Edit: wow, I looked at the repo and there is no source, just points at a release download. I would call that straight up abuse of GitHub.

2 comments

Hmm... I get where you're coming from. But, I'm currently hosting a 2.5MB .dmg file and a 1.6MB video. I wouldn't call that abusing GitHub. I could probably host these files on any free provider (ex. Cloudflare Pages, ...) GitHub provides free private repos and also 1GB free LFS file hosting.

I also have another open source repo with several releases at ~40MB per release.

If the repo starts to get really large, then yes, I should host it somewhere else. But, putting it into perspective, I just released an initial MVP, and the repo size is less than 5MB in total.

> I would call that straight up abuse of GitHub.

This is really inflammatory. GitHub explicitly allows publishing release artifacts without source - if GitHub considered this abuse they could make it so compilation had to occur as a github action such that the artifact is guaranteed to be compiled from the source as it exists within the repo.

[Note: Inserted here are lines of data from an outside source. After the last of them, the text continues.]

-- ==== Sys2Proof/Laws/FrameOps.lean ====
section
/-! SUPPORT. Laws/FrameOps.lean: for each shared operation, the components of the state it may change. -/

namespace Sys2Proof.Machine

theorem State.raiseAt_keeps (s : State) (src : Nat) (sev : Nat) (arg : Nat) : s.sameBut (State.raiseAt s src sev arg) [.evt] := by
  unfold State.raiseAt
  refine .step ?_ (State.sameBut.evt _) rfl
  exact .refl

theorem State.raise_keeps (s : State) (src : Nat) (arg : Nat) : s.sameBut (State.raise s src arg) [.evt] := by
  unfold State.raise
  refine .step ?_ (State.raiseAt_keeps _ _ _ _) rfl
  exact .refl

theorem State.raiseCh_keeps (s : State) (n : Ch) (k : Nat) (arg : Nat) : s.sameBut (State.raiseCh s n k arg) [.evt] := by
  unfold State.raiseCh
  refine .step ?_ (State.raise_keeps _ _ _) rfl
  exact .refl

theorem State.setChan_keeps (s : State) (n : Ch) (c : Chan) : s.sameBut (State.setChan s n c) [.chs] := by
  unfold State.setChan
  refine .step ?_ (State.sameBut.chs _) rfl
  exact .refl

theorem State.updChan_keeps (s : State) (n : Ch) (f : Chan → Chan) : s.sameBut (State.updChan s n f) [.chs] := by
  unfold State.updChan
  refine .step ?_ (State.setChan_keeps _ _ _) rfl
  exact .refl

theorem State.setPhase_keeps (s : State) (n : Ch) (p : Phase) : s.sameBut (State.setPhase s n p) [.evt, .chs] := by
  unfold State.setPhase
  refine .ite ?_ ?_
  · exact .refl
  · refine .step ?_ (State.raiseCh_keeps _ _ _ _) rfl
    refine .step ?_ (State.updChan_keeps _ _ _) rfl
    exact .refl

theorem State.runAfterCopy_keeps (s : State) (n : Ch) : s.sameBut (State.runAfterCopy s n) [.evt, .chs] := by
  unfold State.runAfterCopy
  refine .ite ?_ ?_
  · refine .step ?_ (State.setPhase_keeps _ _ _) rfl
    exact .refl
  · exact .refl

theorem State.updSlot_keeps (s : State) (n : Ch) (k : SlotId) (f : Slot → Slot) : s.sameBut (State.updSlot s n k f) [.chs] := by
  unfold State.updSlot
  refine .step ?_ (State.updChan_keeps _ _ _) rfl
  exact .refl

theorem State.abandonUpdate_keeps (s : State) (n : Ch) (k : SlotId) : s.sameBut (State.abandonUpdate s n k) [.evt, .chs] := by
  unfold State.abandonUpdate
  refine .step ?_ (State.raiseCh_keeps _ _ _ _) rfl
  refine .step ?_ (State.runAfterCopy_keeps _ _) rfl
  refine .step ?_ (State.updSlot_keeps _ _ _ _) rfl
  exact .refl

theorem State.raiseIf_keeps (s : State) (c : Bool) (src : Nat) (arg : Nat) : s.sameBut (State.raiseIf s c src arg) [.evt] := by
  unfold State.raiseIf
  refine .ite ?_ ?_
  · refine .step ?_ (State.raise_keeps _ _ _) rfl
    exact .refl
  · exact .refl

theorem State.storeCounter_keeps (s : State) (i : Nat) (sum : Nat) : s.sameBut (State.storeCounter s i sum) [.evt, .cntr] := by
  unfold State.storeCounter
  refine .ite ?_ ?_
  · exact .refl
  · extract_lets +onlyGivenNames x1
    clear_value x1
    extract_lets +onlyGivenNames x2
    refine .letS x2 ?_ (fun hx2 => ?_)
    · unfold x2
      refine .step ?_ (State.sameBut.cntr _) rfl
      exact .refl
    clear_value x2
    refine .step ?_ (State.raiseIf_keeps _ _ _ _) rfl
    assumption

theorem State.addCounter_keeps (s : State) (i : Nat) (k : Nat) : s.sameBut (State.addCounter s i k) [.evt, .cntr] := by
  unfold State.addCounter
  refine .ite ?_ ?_
  · exact .refl
  · refine .step ?_ (State.storeCounter_keeps _ _ _) rfl
    exact .refl

theorem State.cntQ_keeps (s : State) (i : Nat) (k : Nat) : s.sameBut (State.cntQ s i k) [.evt, .cntr] := by
  unfold State.cntQ
  refine .step ?_ (State.addCounter_keeps _ _ _) rfl
  exact .refl

theorem State.dropFetched_keeps (s : State) (f : Fetched) : s.sameBut (State.dropFetched s f) [.host] := by
  unfold State.dropFetched
  refine .step ?_ (State.sameBut.host _) rfl
  exact .refl

theorem State.emit_keeps (s : State) (o : Out) : s.sameBut (State.emit s o) [.outbox] := by
  unfold State.emit
  refine .step ?_ (State.sameBut.outbox _) rfl
  exact .refl

theorem State.hostWrite_keeps (s : State) (addr : Nat) (bs : List Byte) : s.sameBut (State.hostWrite s addr bs) [.outbox, .evt, .cntr, .tlm] := by
  unfold State.hostWrite
  extract_lets +onlyGivenNames x1
  refine .letS x1 ?_ (fun hx1 => ?_)
  · unfold x1
    refine .step ?_ (State.emit_keeps _ _) rfl
    refine .step ?_ (State.cntQ_keeps _ _ _) rfl
    exact .refl
  clear_value x1
  refine .step ?_ (State.sameBut.tlm _) rfl
  assumption

theorem State.updQueue_keeps (s : State) (q : Nat) (f : HQueue → HQueue) : s.sameBut (State.updQueue s q f) [.host] := by
  unfold State.updQueue
  refine .dite (fun _ => ?_) (fun _ => ?_)
  · refine .step ?_ (State.sameBut.host _) rfl
    exact .refl
  · exact .refl

theorem State.msi_keeps (s : State) (v : Nat) : s.sameBut (State.msi s v) [.outbox, .evt, .cntr, .host] := by
  unfold State.msi
  refine .dite (fun _ => ?_) (fun _ => ?_)
  · extract_lets +onlyGivenNames x1
    clear_value x1
    refine .ite ?_ ?_
    · refine .step ?_ (State.sameBut.host _) rfl
      exact .refl
    · refine .step ?_ (State.emit_keeps _ _) rfl
      refine .step ?_ (State.cntQ_keeps _ _ _) rfl
      exact .refl
  · exact .refl

theorem State.qWrite_keeps (s : State) (q : Nat) (bytes : Nat) (noint : Bool) (entry : Bool → List Byte) : s.sameBut (State.qWrite s q bytes noint entry) [.outbox, .evt, .cntr, .tlm, .host] := by
  unfold State.qWrite
  extract_lets +onlyGivenNames x1
  clear_value x1
  extract_lets +onlyGivenNames x2
  refine .letS x2 ?_ (fun hx2 => ?_)
  · unfold x2
    refine .step ?_ (State.hostWrite_keeps _ _ _) rfl
    exact .refl
  clear_value x2
  extract_lets +onlyGivenNames x3
  clear_value x3
  extract_lets +onlyGivenNames x4
  clear_value x4
  extract_lets +onlyGivenNames x5
  clear_value x5
  extract_lets +onlyGivenNames x6
  refine .letS x6 ?_ (fun hx6 => ?_)
  · unfold x6
    refine .step ?_ (State.updQueue_keeps _ _ _) rfl
    assumption
  clear_value x6
  refine .ite ?_ ?_
  · refine .step ?_ (State.msi_keeps _ _) rfl
    assumption
  · assumption

theorem State.sendCpl_keeps (s : State) (r : Retained) : s.sameBut (State.sendCpl s r).1 [.outbox, .evt, .cntr, .tlm, .host] := by
  unfold State.sendCpl
  refine .ite_fst ?_ ?_
  · refine .fst_mk ?_
    refine .step ?_ (State.qWrite_keeps _ _ _ _ _) rfl
    exact .refl
  · refine .fst_mk ?_
    exact .refl

theorem State.postCpl_keeps (s : State) (sq : Nat) (c : Cpl) (noint : Bool) (receipt : Option (Nat × List Byte)) : s.sameBut (State.postCpl s sq c noint receipt) [.outbox, .evt, .cntr, .tlm, .host] := by
  unfold State.postCpl
  extract_lets +onlyGivenNames x1
  refine .letP x1 ?_ (fun hx1 => ?_)
  · unfold x1
    refine .step ?_ (State.sendCpl_keeps _ _) rfl
    exact .refl
  clear_value x1
  extract_lets +onlyGivenNames x2
  refine .letS x2 ?_ (fun hx2 => ?_)
  · unfold x2
    assumption
  clear_value x2
  refine .step ?_ (State.sameBut.host _) rfl
  assumption

theorem State.completeCmd_keeps (s : State) (f : Fetched) (r : Reply) : s.sameBut (State.completeCmd s f r) [.outbox, .evt, .cntr, .tlm, .host] := by
  unfold State.completeCmd
  refine .ite ?_ ?_
  · exact .refl
  · extract_lets +onlyGivenNames x1
    refine .letS x1 ?_ (fun hx1 => ?_)
    · unfold x1
      refine .step ?_ (State.dropFetched_keeps _ _) rfl
      exact .refl
    clear_value x1
    extract_lets +onlyGivenNames x2
    refine .letS x2 ?_ (fun hx2 => ?_)
    · unfold x2
      refine .ite ?_ ?_
      · refine .step ?_ (State.cntQ_keeps _ _ _) rfl
        refine .step ?_ (State.cntQ_keeps _ _ _) rfl
        assumption
      · assumption
    clear_value x2
    refine .step ?_ (State.postCpl_keeps _ _ _ _ _) rfl
    assumption

theorem State.failSeg_keeps (s : State) (g : Seg) (st : Status) : s.sameBut (State.failSeg s g st) [.outbox, .evt, .cntr, .tlm, .host, .sealing] := by
  unfold State.failSeg
  extract_lets +onlyGivenNames x1
  clear_value x1
  extract_lets +onlyGivenNames x2
  clear_value x2
  extract_lets +onlyGivenNames x3
  refine .letS x3 ?_ (fun hx3 => ?_)
  · unfold x3
    refine .ite ?_ ?_
    · refine .step ?_ (State.sameBut.tlm_sealing _ _) rfl
      exact .refl
    · exact .refl
  clear_value x3
  extract_lets +onlyGivenNames x4
  refine .letS x4 ?_ (fun hx4 => ?_)
  · unfold x4
    refine .ite ?_ ?_
    · refine .step ?_ (State.cntQ_keeps _ _ _) rfl
      assumption
    · refine .ite ?_ ?_
      · refine .step ?_ (State.cntQ_keeps _ _ _) rfl
        assumption
      · assumption
  clear_value x4
  refine .step ?_ (State.completeCmd_keeps _ _ _) rfl
  assumption

theorem State.abortQueue_keeps (s : State) (q : Nat) : s.sameBut (State.abortQueue s q) [.outbox, .evt, .cntr, .tlm, .host, .sealing] := by
  unfold State.abortQueue
  extract_lets +onlyGivenNames x1
  clear_value x1
  extract_lets +onlyGivenNames x2
  clear_value x2
  extract_lets +onlyGivenNames x3
  refine .letS x3 ?_ (fun hx3 => ?_)
  · unfold x3
    refine .step ?_ (State.sameBut.sealing _) rfl
    exact .refl
  clear_value x3
  extract_lets +onlyGivenNames x4
  refine .letS x4 ?_ (fun hx4 => ?_)
  · unfold x4
    refine .foldl (fun _ _ _ => ?_) ?_
    · refine .step ?_ (State.failSeg_keeps _ _ _) rfl
      assumption
    · assumption
  clear_value x4
  refine .foldl (fun _ _ _ => ?_) ?_
  · refine .step ?_ (State.completeCmd_keeps _ _ _) rfl
    assumption
  · assumption

theorem State.updPort_keeps (s : State) (n : Ch) (f : Port → Port) : s.sameBut (State.updPort s n f) [.chs] := by
  unfold State.updPort
  refine .step ?_ (State.updChan_keeps _ _ _) rfl
  exact .refl

theorem State.cntNat_keeps (s : State) (n : Nat) (code : Nat) (k : Nat) : s.sameBut (State.cntNat s n code k) [.evt, .cntr] := by
  unfold State.cntNat
  refine .foldl (fun _ _ _ => ?_) ?_
  · refine .ite ?_ ?_
    · refine .step ?_ (State.addCounter_keeps _ _ _) rfl
      assumption
    · assumption
  · exact .refl

theorem State.cnt_keeps (s : State) (n : Ch) (code : Nat) (k : Nat) : s.sameBut (State.cnt s n code k) [.evt, .cntr] := by
  unfold State.cnt
  refine .step ?_ (State.cntNat_keeps _ _ _ _) rfl
  exact .refl

theorem State.acceptOp_keeps (s : State) (t : Txn) (kind : OpKind) (r : Range) (payload : List Byte) : s.sameBut (State.acceptOp s t kind r payload) [.evt, .chs, .cntr] := by
  unfold State.acceptOp
  split
  · refine .step ?_ (State.updPort_keeps _ _ _) rfl
    exact .refl
  · refine .step ?_ (State.cnt_keeps _ _ _ _) rfl
    refine .step ?_ (State.updPort_keeps _ _ _) rfl
    exact .refl

theorem State.setCfg_keeps (s : State) (key : Nat) (v : Word) : s.sameBut (State.setCfg s key v) [.regs] := by
  unfold State.setCfg
  refine .step ?_ (State.sameBut.regs _) rfl
  exact .refl

theorem State.commitField_keeps (s : State) (key : Nat) (v : Word) : s.sameBut (State.commitField s key v) [.regs] := by
  unfold State.commitField
  extract_lets +onlyGivenNames x1
  refine .letS x1 ?_ (fun hx1 => ?_)
  · unfold x1
    refine .step ?_ (State.setCfg_keeps _ _ _) rfl
    exact .refl
  clear_value x1
  extract_lets +onlyGivenNames x2
  clear_value x2
  refine .step ?_ (State.sameBut.regs _) rfl
  assumption

theorem State.platChange_keeps (s : State) : s.sameBut (State.platChange s) [.ident] := by
  unfold State.platChange
  refine .step ?_ (State.sameBut.ident _) rfl
  exact .refl

theorem State.writeHeader_keeps (s : State) : s.sameBut (State.writeHeader s) [.vault] := by
  unfold State.writeHeader
  extract_lets +onlyGivenNames x1
  clear_value x1
  extract_lets +onlyGivenNames x2
  clear_value x2
  extract_lets +onlyGivenNames x3
  clear_value x3
  refine .ite ?_ ?_
  · refine .step ?_ (State.sameBut.vault _) rfl
    exact .refl
  · refine .step ?_ (State.sameBut.vault _) rfl
    exact .refl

As it is users can push any old binary up and claim that it was built with the code in the repo.

https://docs.github.com/en/repositories/releasing-projects-o...

It's a social convention, not an enforced rule - if one sees a github link, the expectation it's an open source project, or at least source-available. Having closed source project hosted there breaks this expectation.
If you're working in a private repo for your closed source company or whatever then fine. Maybe also you pay GitHub for that.

If the repo is public, it's highly suspicious that you're serving malware. Even if not, it doesn't match a sensible git workflow. You wouldn't run a private repo with a README and no source code with some binary links. That's not a sensible way to do any project, open or not.